SSD received this note from the developer.

We are still developing it and are now completely upgrading the Android platform.

Got a Facebook message from a U.S. Soldier today that I thought was worth sending your way. I’m protecting his name due to security concerns, but this happened very recently.

It’s humbling to hear that TACNAV is still making a difference for our troopers in combat – that’s what it’s all about.

 

Glad to hear they are still in the fight.

28 Responses to “Lives Saved by Tactical NAV & Enemy Forces Killed or Captured”

  1. Ex Coelis says:

    Great story which only serves to validate exactly why I purchased this app as soon as it hit iTunes virtual shelves… One of THE very first app’s I bought and still value. Fair to say, TacNav has accompanied me on every one of my deployments and assisted with everything from air to arty strikes and easily met all my navigation needs in between. And the price tag? Great for the price of Good!! Thank you for this post SSD!!!

  2. Peeker says:

    I’d sure like to know how this App overcomes the security concerns that leaks in the shared fitness apps and the Garmin apps are said to have.
    It seems to have permissions that could give up everything you plan to accomplish.

    Maybe there is something wrong with my thinking. Or it’s just too complicated for a peon like me to understand.
    Where is the leak test report available?

  3. Torch says:

    I’m hoping from an OPSEC perspective that this individual was using it on an issued smart device running off his plates and Harris and not his personal iPhone. I’m all for better navigation products, but thinking about this gives me concern.

  4. Class03180S says:

    Glad there was something to help this dude out in a pinch. But that said…not using Mil equipment because it sucks (a lot of it does) is no excuse. If you don’t know how to use it properly, then learn. It’s your job. I used the first gen BFT and took me a long while to figure it out but saying it sucks and walking away isn’t the right answer. Hope those guys stay safe.

    • J.J. says:

      But if it saved Soldiers’ lives and captured the enemy, isn’t that what it’s about?

    • Jon Demler says:

      Very much so! It does seem common for people to gripe about equipment provided, which is easier than learning how to use it.
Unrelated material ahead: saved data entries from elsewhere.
/-- An operation that reached or will reach the barrier unit: arrival cycle, object, operation, issuing context,
logical index, bundle and slot, place in program order. -/
structure BarReq where
  at_  : Nat
  addr : Nat
  op   : BarOp
  ctx  : Nat
  l    : Nat
  pc   : Word
  slot : Nat
  ord  : Nat := 0
  deriving DecidableEq, Repr

/-- An add gathered by the ordered atomic unit (R209): location, barrier, type, logical index, operand. -/
structure Gathered where
  loc : Nat
  bar : Nat
  ty  : FTy
  l   : Nat
  x   : BitVec 32
  /-- its place in its context's issue order, and its context -/
  ord : Nat := 0
  ctx : Nat := 0
  deriving DecidableEq, Repr

/-- A `prel` that was released: its cycle, platform, logical index, context, bundle and slot, place in program order. -/
structure PrelRec where
  cy   : Nat
  pn   : Nat
  l    : Nat
  ctx  : Nat
  pc   : Word
  slot : Nat
  ord  : Nat := 0
  deriving DecidableEq, Repr

/-- A cluster. -/
structure Cluster where
  launch  : Option Nat
  plats   : Vector Platform 64
  /-- the platforms at the end of the previous cycle (R224, R226) -/
  prev    : Vector Platform 64
  tmpl    : Vector (BitVec 256) 256
  regions : List Region
  epoch   : Nat
  barq    : List BarReq
  named   : List Nat
  famo    : List Gathered
  fuse    : Bool
  /-- `prel`s released during a sparse hold, to be applied after it (R264); those applied in this cycle (R221) -/
  prels   : List PrelRec
  prelLog : List PrelRec
  /-- the lock quota of the launch's contexts here (R193) -/
  lockq   : Nat
  /-- the cycle from which a launch may take the cluster: the one after the last retirement here (R400) -/
  freeAt  : Nat
  deriving DecidableEq, Repr

/-- Unit states (R392). -/
inductive UnitSt where
  | serving
  | draining
  | offline
  | retired
  deriving DecidableEq, Repr

/-- A compute die: its system registers (R350), its Junction (R297, R299, R300): posts in post order by command,
unexpected messages in arrival order. Of the requests of SYS.PREEMPT.REQ, `preDone` marks those that the scheduler has
carried out: the bit stands until the cluster's first context resumes, and asks nothing of the launch that follows (R366,
R403; log 25). -/
structure Die where
  wdogDef : Nat
  lockQ   : Nat
  preReq  : BitVec 6
  preDone : BitVec 6
  wselCtx : BitVec 13
  wselWin : BitVec 5
  posts   : List Nat
  unexp   : List Nat
  st      : UnitSt
  deriving DecidableEq, Repr

/-- Module-wide system registers (R350, R376, R392). -/
structure Sys where
  trapBase  : BitVec 56
  trapLog2n : Nat
  trapEn    : Bool
  trapOvr   : Bool
  trapWr    : BitVec 32
  trapRd    : BitVec 32
  asidEn    : Bool
  asidBase  : BitVec 52
  heatBase  : BitVec 52
  retBase   : BitVec 52
  retCnt    : BitVec 17
  retFull   : Bool
  mapBase   : BitVec 52
  qtab      : BitVec 52
  ptab      : BitVec 52
  deriving DecidableEq, Repr

/-! ### Memory -/

/-- States of a race tag (R317). -/
inductive TagSt where
  | none
  | written
  | read1
  | readN
  | atomic
  deriving DecidableEq, Repr

/-- A party (R314): a context, by CTXID's module and logical index; the guest; the host. A context of another
module is named by its rank. -/
inductive Party where
  | ctx (cluster l : Nat)
  | far (rank l : Nat)
  | guest
  | host
  deriving DecidableEq, Repr

/-- A race tag (R317). The party is present for WRITTEN, READ1 and ATOMIC. -/
structure Tag where
  st : TagSt
  id : Option Party
  ph : Nat
  deriving DecidableEq, Repr

/-- An access-table entry (R405). -/
structure AccEntry where
  r      : Bool
  w      : Bool
  exo    : Bool
  master : Nat
  base   : Nat
  limit  : Nat
  deriving DecidableEq, Repr

/-- A partition's entry (R396). -/
structure Partition where
  cmask : BitVec 384
  dmask : BitVec 16
  guest : Bool
  privq : BitVec 64
  deriving DecidableEq, Repr

/-- A bound-table entry (R423). -/
structure BoundEntry where
  base  : Nat
  unit  : Nat
  unit2 : Nat
  limit : Nat
  deriving DecidableEq, Repr

/-! ### Engine commands -/

/-- Kinds of engine command with what is captured at issue. -/
inductive CmdK where
  /-- a copy (R231): channel, template index, template, source address -/
  | copy (ch tidx : Nat) (tmpl : BitVec 256) (a0 : Word)
  /-- an epilogue (R256, R257): core, accumulator, the four shadow registers -/
  | epgo (core acc : Nat) (dst vec act out : Word)
  /-- `pool` and `a2a` (R271, R305): the command block's words, mean, bf16 output, n64 indexes -/
  | pool (blk : List Word) (mean bf16 n64 : Bool)
  | a2a (blk : List Word) (mean bf16 n64 : Bool) (ranks : List Nat)
  /-- `upd` (R284) -/
  | upd (blk : List Word) (bf16 n64 : Bool)
  /-- `msend` and `rpost` (R292, R296) -/
  | msend (blk : List Word)
  | rpost (blk : List Word)
  /-- `rcancel` (R303): the SEQ it names -/
  | rcancel (target : BitVec 16)
  /-- `gsub` (R313): the packet -/
  | gsub (blk : List Word)
  /-- `tlbir` (R380, R381): first byte, end, ASID -/
  | tlbir (lo hi asid : Nat)
  /-- a migration (R385): page, size, ASID, destination -/
  | mig (va size asid dframe : Nat)
  deriving DecidableEq, Repr

/-- An accepted command whose record has not arrived. -/
structure Cmd where
  id       : Nat
  ctx      : Nat
  k        : CmdK
  seq      : BitVec 16
  cls      : BitVec 2
  pn       : Option (BitVec 6)
  bar      : Option Nat
  asid     : Nat
  part     : Nat
  exec     : Bool
  pc       : Word
  slot     : Nat
  /-- the release cycle, and the cycle by which its record arrives -/
  release  : Option Nat
  deadline : Nat
  /-- the work has ended (its record is built) -/
  ended    : Bool
  record   : Record
  /-- bytes the fill writes into the shadow, at local addresses (R221) -/
  out      : List (Nat × Byte)
  /-- bytes that the issuing context has stored over since the release of a copy, as they were, by key: its reads observe the
  stores before its release alone (R331) -/
  past     : List (Nat × Byte)
  /-- an `epgo`'s snapshot of the accumulator (R258) with its enabled vectors -/
  snap     : Option (BitVec 65536 × List (BitVec 32) × List (BitVec 32))
  /-- of a migration, the cycle in which it was accepted and the register of its acceptance word (R386) -/
  since    : Option (Nat × BitVec 5) := none
  deriving DecidableEq, Repr
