/-- Slots of context c that are reserved: accepted commands, refused copies, released `bclose` (R238), and those that a
loaded image reserves beyond these (R368; log 73). -/
def State.reserved (s : State) (c : Nat) : Nat :=
  s.reservedCmds c + s.refusals c + (s.ctx c).batches.countP (·.closed) + (s.ctx c).extra

/-- Free slots of context c's queue of 64; a slot whose record `evpop` took is freed 2 cy later (R238, R241). R238 keeps a slot for
the record of a released `bclose`: the model keeps it from the bundle on, while the `bclose` is withheld (DESIGN CHOICE, log 72). -/
def State.freeSlots (s : State) (c : Nat) : Nat :=
  64 - ((s.ctx c).evq.length + (s.ctx c).freeing + s.reserved c + s.closing c)

/-- A record arrives: it enters the queue; for a DONE context it is dropped (R124, R239). -/
def State.postRecord (s : State) (c : Nat) (r : Record) : State :=
  s.modCtx c fun x => match x.status with
    | .done => x
    | .idle => x
    | _ => { x with evq := x.evq ++ [r] }

/-! ### The context image (R368) -/

/-- Accumulators a context owns: a mod c = h (R244), as a mask. -/
def State.accMask (s : State) (c : Nat) : Nat :=
  let n := ((s.launchOf c).map (·.c)).getD 1
  ((List.range 4).map fun a => if a % n = c % 4 then 2 ^ a else 0).sum

/-- The 64-byte form of a loop entry (R368). -/
def LoopEntry.bytes (e : LoopEntry) : List Byte :=
  leBytes 8 e.start.toNat ++ leBytes 8 e.fin.toNat ++ leBytes 8 e.remaining.toNat
    ++ leBytes 8 (packNat 8 ((e.steps.map (·.1.toNat)) ++ List.replicate (4 - e.steps.length) 0 ++ [e.steps.length]))
    ++ leBytes 32 (packNat 64 (e.steps.map (·.2.toNat)))

/-- The loop entry that 64 bytes hold. -/
def LoopEntry.ofNat (x : Nat) : LoopEntry :=
  { start := BitVec.ofNat 64 x, fin := BitVec.ofNat 64 (x >>> 64), remaining := BitVec.ofNat 64 (x >>> 128),
    steps := (List.range (min (bits x 224 8) 4)).map fun i =>
      (BitVec.ofNat 5 (x >>> (192 + 8 * i)), BitVec.ofNat 64 (x >>> (256 + 64 * i))) }

/-- LOOP as R135 shows it. -/
def Vis.loopWord (v : Vis) : Word := BitVec.ofNat 64 (v.loops.length + v.steps.length * 8)

/-- The 260 bytes of a Skink dimension (R172). -/
def SkinkDim.bytes (d : SkinkDim) : List Byte :=
  (d.v.toList ++ d.l.toList ++ [d.h]).flatMap fun w => leBytes 4 w.toNat

/-- A matrix row in canonical form (R173). -/
def canonRow (k : Nat) (w : BitVec 32) : BitVec 32 :=
  (w ||| (1#32 <<< k)) &&& ~~~((1#32 <<< k) - 1)

/-- The Skink dimension that 65 words hold, its rows canonicalised (R172, R173). -/
def SkinkDim.ofWords (ws : List (BitVec 32)) : SkinkDim :=
  { v := Vector.ofFn fun b => ws.getD b.val 0, l := Vector.ofFn fun k => canonRow k.val (ws.getD (32 + k.val) 0),
    h := ws.getD 64 0 }

/-- The words of 32 bits in a byte string. -/
def words32 (bs : List Byte) : List (BitVec 32) :=
  (List.range (bs.length / 4)).map fun i => BitVec.ofNat 32 (leNat ((bs.drop (4 * i)).take 4))

/-- The image of context c: its checkpoint state in the 57,856 bytes of R368. Word 1 of the queue part holds the head
in bits 31:0 and the count in 63:32 (log 13). R368 says of the histogram's base only that it stands in word 0: it stands there
as its 9-bit pattern, zero-extended (R180; DESIGN CHOICE, log 72); nor in which order an accumulator's three flag bits stand: OF
lowest, then NV, UF (R245; DESIGN CHOICE, log 72). -/
def State.image (s : State) (c : Nat) : List Byte :=
  let x := s.ctx c
  let v := x.chk
  let co := s.core (coreOf c)
  let own := s.accMask c
  let acc := fun a => co.acc.getD a Acc.launch
  let ownAcc := fun a => if tst own a then acc a else Acc.launch
  let w8 := fun (ws : List Nat) => ws.flatMap (leBytes 8)
  let n := x.evq.length
  let res := s.reserved c
  w8 [c, ((s.launchOf c).map fun l => l.qid % 256 + l.lseq.toNat * 2 ^ 16).getD 0, x.chkPc.toNat, v.taken, s.wdogOf c,
      own + ((List.range 4).map fun a => (ownAcc a).flags.toNat * 2 ^ (3 * a + 4)).sum,
      (ownAcc 0).mal.toNat + (ownAcc 1).mal.toNat * 2 ^ 32, (ownAcc 2).mal.toNat + (ownAcc 3).mal.toNat * 2 ^ 32]
  ++ w8 (0 :: (v.sreg.toList.drop 1).map (·.toNat))
  ++ (List.range 24).flatMap (fun i => leBytes 32 (v.p (BitVec.ofNat 5 i)).toNat)
  ++ w8 [v.fpFlags.toNat, v.fpMode.toNat, v.cntMal.toNat, v.cntSat.toNat, v.batch.toNat, v.cntBank.toNat, v.cntGrp.toNat,
         v.loopWord.toNat]
  ++ ((v.loops.reverse.flatMap LoopEntry.bytes) ++ List.replicate (256 - 64 * v.loops.length) 0)
  ++ LoopEntry.bytes { start := 0, fin := 0, remaining := 0, steps := v.steps }
  ++ w8 ([v.shadow.ecpTmpl, v.shadow.emxAbase, v.shadow.emxBbase, v.shadow.emxStride, v.shadow.emxShape,
          v.shadow.emxSparse, v.shadow.emxAcc, v.shadow.eepDst, v.shadow.eepVec, v.shadow.eepAct, v.shadow.eepOut,
          v.shadow.eepAcc].map (·.toNat) ++ v.shadow.ecpAcc.toList.map (·.toNat) ++ List.replicate 4 0)
  ++ w8 (x.win.toList.map (·.toNat))
  ++ w8 [v.seq.toNat, n * 2 ^ 32, (2 ^ res - 1) * 2 ^ n % 2 ^ 64, 0, 0, 0, 0, 0]
  ++ (x.evq.flatMap Record.bytes ++ List.replicate (2048 - 32 * n) 0)
  ++ v.vec.toList.flatMap (fun r => leBytes 256 r.toNat)
  ++ v.skink.toList.flatMap SkinkDim.bytes
  ++ (leBytes 8 v.hist.base.toNat ++ v.hist.bins.toList.flatMap (fun b => leBytes 4 b.toNat)
      ++ leBytes 4 v.hist.under.toNat ++ leBytes 4 v.hist.above.toNat ++ List.replicate 48 0)
  ++ List.replicate 64 0
  ++ (List.range 4).flatMap (fun a => leBytes 8192 (ownAcc a).c.toNat)

/-- Whether an image fits context c: CTXID, launch identity, accumulator mask (R354, R368). -/
def State.imageFits (s : State) (c : Nat) (bs : List Byte) : Bool :=
  let im := s.image c
  bs.take 16 == im.take 16 && bits (leNat ((bs.drop 40).take 8)) 0 4 == s.accMask c

/-- The visible state an image holds, its RO fields taken as they stand, its reserved bits dropped (R9), its Skink rows
canonicalised (R368). -/
def visOfImage (bs : List Byte) (old : Vis) : Vis :=
  let at8 := fun o => leNat ((bs.drop o).take 8)
  let w := fun o => BitVec.ofNat 64 (at8 o)
  let nat := fun o n => leNat ((bs.drop o).take n)
  let eng := fun o r => w o &&& engMask r
  { sreg := Vector.ofFn fun i => if i.val = 0 then 0 else w (0x40 + 8 * i.val)
    vec := Vector.ofFn fun i => BitVec.ofNat 2048 (nat (0x1000 + 256 * i.val) 256)
    pred := Vector.ofFn fun i => if i.val = 0 then 0 else BitVec.ofNat 256 (nat (0x140 + 32 * i.val) 32)
    fpFlags := BitVec.ofNat 6 (at8 0x440), fpMode := BitVec.ofNat 3 (at8 0x448), cntMal := BitVec.ofNat 32 (at8 0x450),
    cntSat := BitVec.ofNat 32 (at8 0x458), batch := BitVec.ofNat 2 (at8 0x460), cntBank := w 0x468, cntGrp := w 0x470
    loops := ((List.range (min (bits (at8 0x478) 0 3) 4)).map fun i => LoopEntry.ofNat (nat (0x480 + 64 * i) 64)).reverse
    steps := (LoopEntry.ofNat (nat 0x580 64)).steps
    shadow :=
      { ecpTmpl := eng 0x5C0 0x0000, ecpAcc := Vector.ofFn fun i => w (0x620 + 8 * i.val), emxAbase := eng 0x5C8 0x1000,
        emxBbase := eng 0x5D0 0x1001, emxStride := eng 0x5D8 0x1002, emxShape := eng 0x5E0 0x1003,
        emxSparse := eng 0x5E8 0x1004, emxAcc := w 0x5F0, eepDst := eng 0x5F8 0x2000, eepVec := eng 0x600 0x2001,
        eepAct := eng 0x608 0x2002, eepOut := eng 0x610 0x2003, eepAcc := w 0x618 }
    skink := Vector.ofFn fun d => SkinkDim.ofWords (words32 ((bs.drop (0x4000 + 260 * d.val)).take 260))
    hist :=
      { base := BitVec.ofNat 9 (at8 0x6080), bins := Vector.ofFn fun b => BitVec.ofNat 32 (nat (0x6088 + 4 * b.val) 4),
        under := BitVec.ofNat 32 (nat 0x6188 4), above := BitVec.ofNat 32 (nat 0x618C 4) }
    taken := at8 0x18, seq := BitVec.ofNat 16 (at8 0x7C0), locks := old.locks }

/-- A window register's word with its reserved bits 63:47 zero (R9, R308). -/
def winWord (w : Word) : Word := w &&& 0x7FFFFFFFFFFF

/-- The set bits of a word. -/
def popCount (x : Nat) : Nat := (List.range 64).countP fun i => tst x i

/-- A bundle's address: bits 4:0 of a pc are zero (R73). -/
def bundleAddr (x : Nat) : Word := BitVec.ofNat 64 (x / 32 * 32)

/-- Context c with an image loaded as current and checkpoint state, still PARKED (R354, R368). Slots that its reservation
bitmap marks beyond the commands in flight stay reserved (log 73). -/
def State.loadImage (s : State) (c : Nat) (bs : List Byte) : State :=
  let nat := fun o n => leNat ((bs.drop o).take n)
  let v := visOfImage bs { (s.ctx c).chk with locks := [] }
  let n := min (bits (nat 0x7C8 8) 32 32) 64
  let own := s.accMask c
  let s := s.modCtx c fun x => { x with extra := 0 }
  let extra := popCount (nat 0x7D0 8) - s.reserved c
  let s := s.modCtx c fun x =>
    { x with
      vis := v, chk := v, chkPc := bundleAddr (nat 0x10 8), pc := bundleAddr (nat 0x10 8), pend := [], olds := [], popped := [],
      wlim := max (2 ^ 16) (min (nat 0x20 8) (2 ^ 32)), extra := extra,
      blocks := [], win := Vector.ofFn fun i => winWord (BitVec.ofNat 64 (nat (0x6C0 + 8 * i.val) 8)),
      evq := (List.range n).map fun i => Record.ofNat (nat (0x800 + 32 * i) 32) i }
  s.modCore (coreOf c) fun co =>
    { co with
      acc := Vector.ofFn fun a =>
        if tst own a.val then
          { c := BitVec.ofNat 65536 (nat (0x6200 + 8192 * a.val) 8192),
            flags := BitVec.ofNat 3 (nat 0x28 8 >>> (3 * a.val + 4)),
            mal := BitVec.ofNat 32 (nat (0x30 + 8 * (a.val / 2)) 8 >>> (32 * (a.val % 2))) }
        else co.acc.getD a.val Acc.launch }

/-! ### Context states as system software sees them (R350) -/

/-- The SYS.CSTATE code of a context's state. -/
def Status.code : Status → Nat
  | .idle => 0
  | .ready => 1
  | .current => 1
  | .blocked _ => 1
  | .halting => 1
  | .taking => 1
  | .parked .trap => 2
  | .parked .trapPending => 3
  | .parked .preempted => 4
  | .done => 5

/-- SYS.CSTATE of cluster k (R350). -/
def State.cstate (s : State) (k : Nat) : Nat :=
  packNat 3 ((List.range 16).map fun i => (s.ctx (ctxidOf k (i / 4) (i % 4))).status.code)

/-! ### Fatal errors (R369, R370) -/

/-- Base and size of region r of the module map (R430). -/
def State.region (s : State) (r : Nat) : Nat × Nat := s.regions.getD r (0, 0)

/-- The code of a unit state (R392). -/
def UnitSt.code : UnitSt → Nat
  | .serving => 0
  | .draining => 1
  | .offline => 2
  | .retired => 3

/-- The dump's bytes (R370): header and the sections 1 trap ring, 2 the states of the 64 dies and SYS.CSTATE of the 384
clusters, 3 the image of the context concerned, 4 the states of the 16 Depots and whether each of the eight Sidings serves its part of the hot-row cache, 5 the RAS log, 6 the
states of the 14 links, cut to the region (log 14). -/
def State.dumpBytes (s : State) (cause : Nat) (ctxid : Option Nat) : List Byte :=
  let size := (s.region 11).2
  let ring := memBytes s.mem s.sys.trapBase.toNat (64 * 2 ^ s.sys.trapLog2n)
  let cst := ((List.range 64).flatMap fun d => leBytes 8 (s.die d).st.code) ++
    (List.range 384).flatMap fun k => leBytes 8 (s.cstate k)
  let depots := (s.depots.toList.flatMap fun d => leBytes 8 d.code) ++
    (List.range 8).flatMap fun k => leBytes 8 (bit ((s.region k).2 ≠ 0))
  let links := (List.range 14).flatMap fun i => leBytes 8 (if s.luvex.links.getD i false then 0 else 3)
  let img := (ctxid.map s.image).getD []
  let ras := memBytes s.mem (s.region 13).1 (s.region 13).2
  let secs := ([(1, ring), (2, cst)] ++ (if ctxid.isSome then [(3, img)] else []) ++ [(4, depots), (5, ras), (6, links)])
  let place := secs.foldl (fun (acc : Nat × List (Nat × Nat × Nat × List Byte)) x =>
    let room := size - acc.1
    let part := x.2.take room
    (acc.1 + part.length, acc.2 ++ [(x.1, if part.length < x.2.length then 1 else 0, acc.1, part)])) (256, [])
  let stab := place.2.flatMap fun x => leBytes 2 x.1 ++ leBytes 2 x.2.1 ++ leBytes 4 x.2.2.1 ++ leBytes 4 x.2.2.2.length
  let fwd := (Config.shake256 s.luvex.flash.image 32).take 32
  leBytes 4 0x504D5544 ++ leBytes 2 1 ++ leBytes 2 secs.length ++ leBytes 8 place.1 ++ leBytes 1 cause
    ++ List.replicate 7 0 ++ leBytes 8 s.ns ++ leBytes 2 s.luvex.pos ++ leBytes 2 (ctxid.getD 0xFFFF)
    ++ List.replicate 4 0 ++ fwd ++ List.replicate 16 0 ++ (stab ++ List.replicate (168 - stab.length) 0)
    ++ place.2.flatMap fun x => x.2.2.2

/-- A fatal error: the dump is written, the host mailbox told, and the module held until reset (R369, R370). -/
def State.fatalError (s : State) (cause : Nat) (ctxid : Option Nat) : State :=
  let s := if (s.region 11).2 < 256 then s else s.put (runAt (s.region 11).1 (s.dumpBytes cause ctxid))
  { s with fatal := some cause, luvex := { s.luvex with mailbox := s.luvex.mailbox ++ [.fatal cause] } }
I’m not saying that all issued equipment is 100% solution but the mindset of making things work for you in order to accomplish your mission sometimes gets swept away with the simple excuse of “that’s a POS and also it sucks”.

      Going to Central Kunar in 2009 – I have a fond memory of actually getting to slug it out while mounted in trucks. After my Maxxpro Dash was disabled (from a single PKM round that we found later in the engine compartment) I scrolled on the BFT to find Kiowas at the FAARP outside of J-Bad and sent them a free text. They replied, responded, took it to whoever was left on the ridge and provided escort as we towed my truck back to our little COP.

      Everyone thought it was awesome to have used a BFT booty call.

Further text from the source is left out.